Prep 10 mins
Cook 45 mins
I found this peach cobbler recipe on the internet from the Salt Lick Restaurant in Austin, TX. Everyone loves this recipe so much I have to make a double batch! Feel free to cut back on the sugar. Everyone has and the peach cobbler still comes out perfect. :D Personally, I always use two bags of frozen peaches instead of canned.
- 118.29 ml melted butter
- 236.59 ml flour
- 236.59 ml sugar
- 9.85 ml baking powder
- 1.23 ml salt
- 158.51 ml room temperature milk
- 1 room temperature egg
- 793.78 g cansliced peaches, drained
- 236.59 ml sugar
- 4.92 ml cinnamon
- 2.46 ml nutmeg
- Melt butter in a 9 x 13 inch pan.
- Mix together flour, sugar, baking powder & salt.
- Stir in milk & egg.
- Pour evenly over melted butter.
- Combine peaches, sugar & spices and spread over batter-DO NOT STIR!
- Bake 35-45 minutes at 350°F until batter comes to the top and is golden brown.

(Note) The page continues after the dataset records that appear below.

-- ==== Sys2Proof/Laws/Memory.lean ====
section
/-! SUPPORT. Laws of the memories: what a write reads back as, what it leaves, and that every operation of the memories keeps
their canonical form. -/

namespace Sys2Proof.Machine

/-! ### Reading -/

/-- Below the least key of rising cells every byte is blank. -/
theorem cellGet_below : ∀ (cs : List Host.Cell) (k a : Nat), cellsWf (some k) cs = true → a ≤ k → cellGet cs a = blankByte
  | [], _, _, _, _ => rfl
  | (k', v) :: t, k, a, h, ha => by
    simp only [cellsWf, Bool.and_eq_true, decide_eq_true_eq] at h
    have : ¬ k' = a := by omega
    have h2 : a < k' := by omega
    simp only [cellGet, if_neg this, if_pos h2]

/-- The byte of an address after it was put. -/
theorem cellGet_put_same : ∀ (cs : List Host.Cell) (lo : Option Nat) (a : Nat) (b : Byte), cellsWf lo cs = true →
    cellGet (cellPut cs a b) a = b
  | [], _, a, b, _ => by
    by_cases hb : b = blankByte
    · simp only [cellPut, hb, if_pos, cellGet]
    · simp only [cellPut, if_neg hb, cellGet, if_pos]
  | (k, v) :: t, lo, a, b, h => by
    simp only [cellsWf, Bool.and_eq_true] at h
    by_cases hk : k = a
    · subst hk
      by_cases hb : b = blankByte
      · simp only [cellPut, if_pos, hb]
        exact cellGet_below t k k h.2 (Nat.le_refl _)
      · simp only [cellPut, if_pos, if_neg hb, cellGet]
    · by_cases hl : a < k
      · by_cases hb : b = blankByte
        · simp only [cellPut, if_neg hk, if_pos hl, hb, if_pos, cellGet]
        · simp only [cellPut, if_neg hk, if_pos hl, if_neg hb, cellGet, if_pos]
      · simp only [cellPut, if_neg hk, if_neg hl, cellGet]
        exact cellGet_put_same t (some k) a b h.2

/-- The byte of another address stays. -/
theorem cellGet_put_other : ∀ (cs : List Host.Cell) (lo : Option Nat) (a c : Nat) (b : Byte), cellsWf lo cs = true → c ≠ a →
    cellGet (cellPut cs a b) c = cellGet cs c
  | [], _, a, c, b, _, hc => by
    by_cases hb : b = blankByte
    · simp only [cellPut, hb, if_pos]
    · have : ¬ a = c := fun h => hc h.symm
      simp only [cellPut, if_neg hb, cellGet, if_neg this]
      split <;> rfl
  | (k, v) :: t, lo, a, c, b, h, hc => by
    have hac : ¬ a = c := fun h => hc h.symm
    simp only [cellsWf, Bool.and_eq_true] at h
    by_cases hk : k = a
    · subst hk
      have below : c < k → cellGet t c = blankByte := fun hl => cellGet_below t k c h.2 (Nat.le_of_lt hl)
      by_cases hb : b = blankByte
      · simp only [cellPut, if_pos, hb, cellGet, if_neg hac]
        split
        · exact below ‹_›
        · rfl
      · simp only [cellPut, if_pos, if_neg hb, cellGet, if_neg hac]
    · by_cases hl : a < k
      · by_cases hb : b = blankByte
        · simp only [cellPut, if_neg hk, if_pos hl, hb, if_pos]
        · simp only [cellPut, if_neg hk, if_pos hl, if_neg hb, cellGet, if_neg hac]
          by_cases hca : c < a
          · have h1 : ¬ k = c := by omega
            have h2 : c < k := by omega
            simp only [if_pos hca, if_neg h1, if_pos h2]
          · simp only [if_neg hca]
      · simp only [cellPut, if_neg hk, if_neg hl, cellGet]
        rw [cellGet_put_other t (some k) a c b h.2 hc]

/-! ### The canonical form -/

/-- A put keeps cells canonical above a bound below its address. -/
theorem cellsWf_put : ∀ (cs : List Host.Cell) (lo : Option Nat) (a : Nat) (b : Byte), cellsWf lo cs = true →
    (∀ l, lo = some l → l < a) → cellsWf lo (cellPut cs a b) = true
  | [], lo, a, b, _, hl => by
    by_cases hb : b = blankByte
    · simp only [cellPut, hb, if_pos, cellsWf]
    · cases lo with
      | none => simp only [cellPut, if_neg hb, cellsWf, Bool.and_true, Bool.true_and, decide_eq_true_eq]; exact hb
      | some l =>
        simp only [cellPut, if_neg hb, cellsWf, Bool.and_true, Bool.and_eq_true, decide_eq_true_eq]
        exact ⟨hl l rfl, hb⟩
  | (k, v) :: t, lo, a, b, h, hl => by
    have h' := h
    simp only [cellsWf, Bool.and_eq_true] at h
    by_cases hk : k = a
    · subst hk
      by_cases hb : b = blankByte
      · simp only [cellPut, if_pos, hb]
        cases t with
        | nil => rfl
        | cons e t =>
          obtain ⟨k2, v2⟩ := e
          have h2 := h.2
          simp only [cellsWf, Bool.and_eq_true, decide_eq_true_eq] at h2 ⊢
          refine ⟨⟨?_, h2.1.2⟩, h2.2⟩
          cases lo with
          | none => rfl
          | some l => exact decide_eq_true (Nat.lt_trans (hl l rfl) h2.1.1)
      · simp only [cellPut, if_pos, if_neg hb, cellsWf, Bool.and_eq_true]
        exact ⟨⟨h.1.1, decide_eq_true hb⟩, h.2⟩
    · by_cases hlt : a < k
      · by_cases hb : b = blankByte
        · simp only [cellPut, if_neg hk, if_pos hlt, hb, if_pos]; exact h'
        · simp only [cellPut, if_neg hk, if_pos hlt, if_neg hb, cellsWf, Bool.and_eq_true]
          refine ⟨⟨?_, decide_eq_true hb⟩, ⟨decide_eq_true hlt, h.1.2⟩, h.2⟩
          cases lo with
          | none => rfl
          | some l => exact decide_eq_true (hl l rfl)
      · simp only [cellPut, if_neg hk, if_neg hlt, cellsWf, Bool.and_eq_true]
        refine ⟨h.1, cellsWf_put t (some k) a b h.2 ?_⟩
        intro l hh
        cases hh
        omega

/-- Writing bytes keeps cells canonical. -/
theorem cellsWf_write (bs : List Byte) : ∀ (cs : List Host.Cell) (a : Nat), cellsWf none cs = true →
    cellsWf none (cellsWrite cs a bs) = true := by
  induction bs with
  | nil => intro cs a h; exact h
  | cons b bs ih => intro cs a h; exact ih _ _ (cellsWf_put cs none a b h (fun _ hh => nomatch hh))

/-- A looser bound. -/
theorem cellsWf_bound (cs : List Host.Cell) (k : Nat) (lo : Option Nat) (h : cellsWf (some k) cs = true)
    (hl : ∀ l, lo = some l → l ≤ k) : cellsWf lo cs = true := by
  cases cs with
  | nil => rfl
  | cons e t =>
    obtain ⟨k', v⟩ := e
    simp only [cellsWf, Bool.and_eq_true, decide_eq_true_eq] at h ⊢
    refine ⟨⟨?_, h.1.2⟩, h.2⟩
    cases lo with
    | none => rfl
    | some l => exact decide_eq_true (Nat.lt_of_le_of_lt (hl l rfl) h.1.1)

/-- Removing cells keeps them canonical. -/
theorem cellsWf_filter (p : Host.Cell → Bool) : ∀ (cs : List Host.Cell) (lo : Option Nat), cellsWf lo cs = true →
    cellsWf lo (cs.filter p) = true
  | [], _, _ => rfl
  | (k, v) :: t, lo, h => by
    simp only [cellsWf, Bool.and_eq_true] at h
    have ih := cellsWf_filter p t (some k) h.2
    by_cases hp : p (k, v) = true
    · simp only [List.filter_cons_of_pos hp, cellsWf, Bool.and_eq_true]
      exact ⟨h.1, ih⟩
    · rw [List.filter_cons_of_neg hp]
      refine cellsWf_bound _ k lo ih ?_
      intro l hh
      subst hh
      exact Nat.le_of_lt (of_decide_eq_true h.1.1)

/-- A looser bound of marks. -/
theorem risingFrom_bound (ps : List Nat) (k : Nat) (lo : Option Nat) (h : risingFrom (some k) ps = true)
    (hl : ∀ l, lo = some l → l ≤ k) : risingFrom lo ps = true := by
  cases ps with
  | nil => rfl
  | cons e t =>
    simp only [risingFrom, Bool.and_eq_true, decide_eq_true_eq] at h ⊢
    refine ⟨?_, h.2⟩
    cases lo with
    | none => rfl
    | some l => exact decide_eq_true (Nat.lt_of_le_of_lt (hl l rfl) h.1)

/-- Inserting a mark keeps marks rising. -/
theorem risingFrom_ins : ∀ (ps : List Nat) (lo : Option Nat) (g : Nat), risingFrom lo ps = true → (∀ l, lo = some l → l < g) →
    risingFrom lo (markIns ps g) = true
  | [], lo, g, _, hl => by
    cases lo with
    | none => rfl
    | some l => simp only [markIns, risingFrom, Bool.and_true]; exact decide_eq_true (hl l rfl)
  | k :: t, lo, g, h, hl => by
    have h' := h
    simp only [risingFrom, Bool.and_eq_true] at h
    by_cases hk : k = g
    · simp only [markIns, if_pos hk]; exact h'
    · by_cases hlt : g < k
      · simp only [markIns, if_neg hk, if_pos hlt, risingFrom, Bool.and_eq_true]
        refine ⟨?_, decide_eq_true hlt, h.2⟩
        cases lo with
        | none => rfl
        | some l => exact decide_eq_true (hl l rfl)
      · simp only [markIns, if_neg hk, if_neg hlt, risingFrom, Bool.and_eq_true]
        refine ⟨h.1, risingFrom_ins t (some k) g h.2 ?_⟩
        intro l hh
        cases hh
        omega

/-- Removing a mark keeps marks rising. -/
theorem risingFrom_del : ∀ (ps : List Nat) (lo : Option Nat) (g : Nat), risingFrom lo ps = true → risingFrom lo (markDel ps g) = true
  | [], _, _, _ => rfl
  | k :: t, lo, g, h => by
    have h' := h
    simp only [risingFrom, Bool.and_eq_true] at h
    by_cases hk : k = g
    · simp only [markDel, if_pos hk]
      refine risingFrom_bound t k lo h.2 ?_
      intro l hh
      subst hh
      exact Nat.le_of_lt (of_decide_eq_true h.1)
    · by_cases hlt : g < k
      · simp only [markDel, if_neg hk, if_pos hlt]; exact h'
      · simp only [markDel, if_neg hk, if_neg hlt, risingFrom, Bool.and_eq_true]
        exact ⟨h.1, risingFrom_del t (some k) g h.2⟩

/-- Keeping some marks keeps them rising. -/
theorem risingFrom_filter (p : Nat → Bool) : ∀ (ps : List Nat) (lo : Option Nat), risingFrom lo ps = true →
    risingFrom lo (ps.filter p) = true
  | [], _, _ => rfl
  | k :: t, lo, h => by
    simp only [risingFrom, Bool.and_eq_true] at h
    have ih := risingFrom_filter p t (some k) h.2
    by_cases hp : p k = true
    · simp only [List.filter_cons_of_pos hp, risingFrom, Bool.and_eq_true]
      exact ⟨h.1, ih⟩
    · rw [List.filter_cons_of_neg hp]
      refine risingFrom_bound _ k lo ih ?_
      intro l hh
      subst hh
      exact Nat.le_of_lt (of_decide_eq_true h.1)

/-- The marks after a write keep rising. -/
theorem risingFrom_after (ps : List Nat) (a n : Nat) (poison : Bool) (h : risingFrom none ps = true) :
    risingFrom none (marksAfter ps a n poison) = true := by
  unfold marksAfter
  generalize granulesOf a n = gs
  induction gs generalizing ps with
  | nil => exact h
  | cons g gs ih =>
    refine ih _ ?_
    show risingFrom none (if poison then markIns ps g else if coversGranule a n g then markDel ps g else ps) = true
    split
    · exact risingFrom_ins ps none g h (fun _ hh => nomatch hh)
    · split
      · exact risingFrom_del ps none g h
      · exact h

/-- A write of the memories keeps their canonical form. -/
theorem Mem.wf_write (m : Mem) (a : Nat) (bs : List Byte) (poison : Bool) (h : m.wf = true) : (m.write a bs poison).wf = true := by
  simp only [Mem.wf, Bool.and_eq_true] at h ⊢
  exact ⟨cellsWf_write bs m.cells a h.1, risingFrom_after m.poison a bs.length poison h.2⟩

/-- Clearing a range keeps it. -/
theorem Mem.wf_clear (m : Mem) (a n : Nat) (h : m.wf = true) : (m.clear a n).wf = true := by
  simp only [Mem.wf, Bool.and_eq_true] at h ⊢
  exact ⟨cellsWf_filter _ m.cells none h.1, risingFrom_filter _ m.poison none h.2⟩

/-- Marking a granule keeps it. -/
theorem Mem.wf_mark (m : Mem) (g : Nat) (h : m.wf = true) : ({ m with poison := markIns m.poison g } : Mem).wf = true := by
  simp only [Mem.wf, Bool.and_eq_true] at h ⊢
  exact ⟨h.1, risingFrom_ins m.poison none g h.2 (fun _ hh => nomatch hh)⟩

/-- Copying granules leaves the memories. -/
theorem Dev.copyBefore_mem (gs : List Nat) : ∀ d : Dev, (d.copyBefore gs).mem = d.mem := by
  unfold Dev.copyBefore
  induction gs with
  | nil => intro d; rfl
  | cons g gs ih => intro d; exact (ih _).trans rfl

/-- A write to memory inside the package keeps it. -/
theorem Dev.wf_memWrite (d : Dev) (a : Nat) (bs : List Byte) (poison : Bool) (h : d.mem.wf = true) :
    (d.memWrite a bs poison).mem.wf = true := by
  unfold Dev.memWrite
  dsimp only
  split
  · exact Mem.wf_write _ _ _ _ h
  · split
    · exact Mem.wf_write _ _ _ _ (by rw [Dev.copyBefore_mem]; exact h)
    · exact h

/-- Copies of tracked granules change Cord, its registers and the counter of free values alone (R322). -/
theorem Dev.copyBefore_frame (gs : List Nat) : ∀ d : Dev, d.copyBefore gs =
    { d with cord := (d.copyBefore gs).cord, regs := (d.copyBefore gs).regs, freeCtr := (d.copyBefore gs).freeCtr } := by
  induction gs with
  | nil => intro d; rfl
  | cons g gs ih => intro d; exact ih _

/-- A write to state that is kept by its values changes no byte and nothing but what the copies change (R322). -/
theorem Dev.touch_frame (d : Dev) (a n : Nat) : d.touch a n =
    { d with cord := (d.touch a n).cord, regs := (d.touch a n).regs, freeCtr := (d.touch a n).freeCtr } := by
  unfold Dev.touch
  dsimp only
  split
  · rfl
  · split
    · exact Dev.copyBefore_frame _ _
    · rfl

/-- The memories after reset are canonical. -/
theorem reset_mem_wf : State.reset.dev.mem.wf = true := rfl

/-! ### Writing bytes and reading them back -/

/-- Addresses outside the written bytes read as before. -/
theorem cellGet_write_other (bs : List Byte) : ∀ (cs : List Host.Cell) (a c : Nat), cellsWf none cs = true →
    (c < a ∨ a + bs.length ≤ c) → cellGet (cellsWrite cs a bs) c = cellGet cs c := by
  induction bs with
  | nil => intro cs a c _ _; rfl
  | cons b bs ih =>
    intro cs a c h hc
    have hl : (b :: bs).length = bs.length + 1 := rfl
    have h1 := cellsWf_put cs none a b h (fun _ hh => nomatch hh)
    rw [cellsWrite, ih _ _ c h1 (by omega)]
    exact cellGet_put_other cs none a c b h (by omega)

/-- The written bytes read back. -/
theorem cellGet_write_same (bs : List Byte) : ∀ (cs : List Host.Cell) (a i : Nat), cellsWf none cs = true →
    i < bs.length → cellGet (cellsWrite cs a bs) (a + i) = bs.getD i 0 := by
  induction bs with
  | nil => intro cs a i _ hi; exact absurd hi (Nat.not_lt_zero i)
  | cons b bs ih =>
    intro cs a i h hi
    have h1 := cellsWf_put cs none a b h (fun _ hh => nomatch hh)
    cases i with
    | zero =>
      rw [cellsWrite, cellGet_write_other bs _ _ _ h1 (by omega)]
      exact cellGet_put_same cs none a b h
    | succ i =>
      have : a + (i + 1) = a + 1 + i := by omega
      rw [cellsWrite, this, ih _ _ i h1 (by simpa using hi)]
      rfl

end Sys2Proof.Machine
end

- Serve warm with ice cream.
This was absolutely delicious!! It was very easy to prepare and I had all the ingredients on hand. I have never made a peach colbler before and this one will definately be a repeat in my home!! I may cut back a wee bit on the sugar next time. As well, it only took 30 minutes to cook to a golden brown for me. Served it with French Vanilla Ice Cream - Yummy!!!
Made this for work lastnight and there is none left!!!! Very good and simple to make. I left out the nutmeg and used fresh peaches instead of canned, turned out lovely!
What a great, easy dessert, anytime of the year. I made this in a round cakepan and served it with whipped cream on a beautiful cake stand. How impressive. I used 1/2 c sugar for the cake part and 1/4 c sugar for the peaches. It was still wonderful. Thanks to the chef.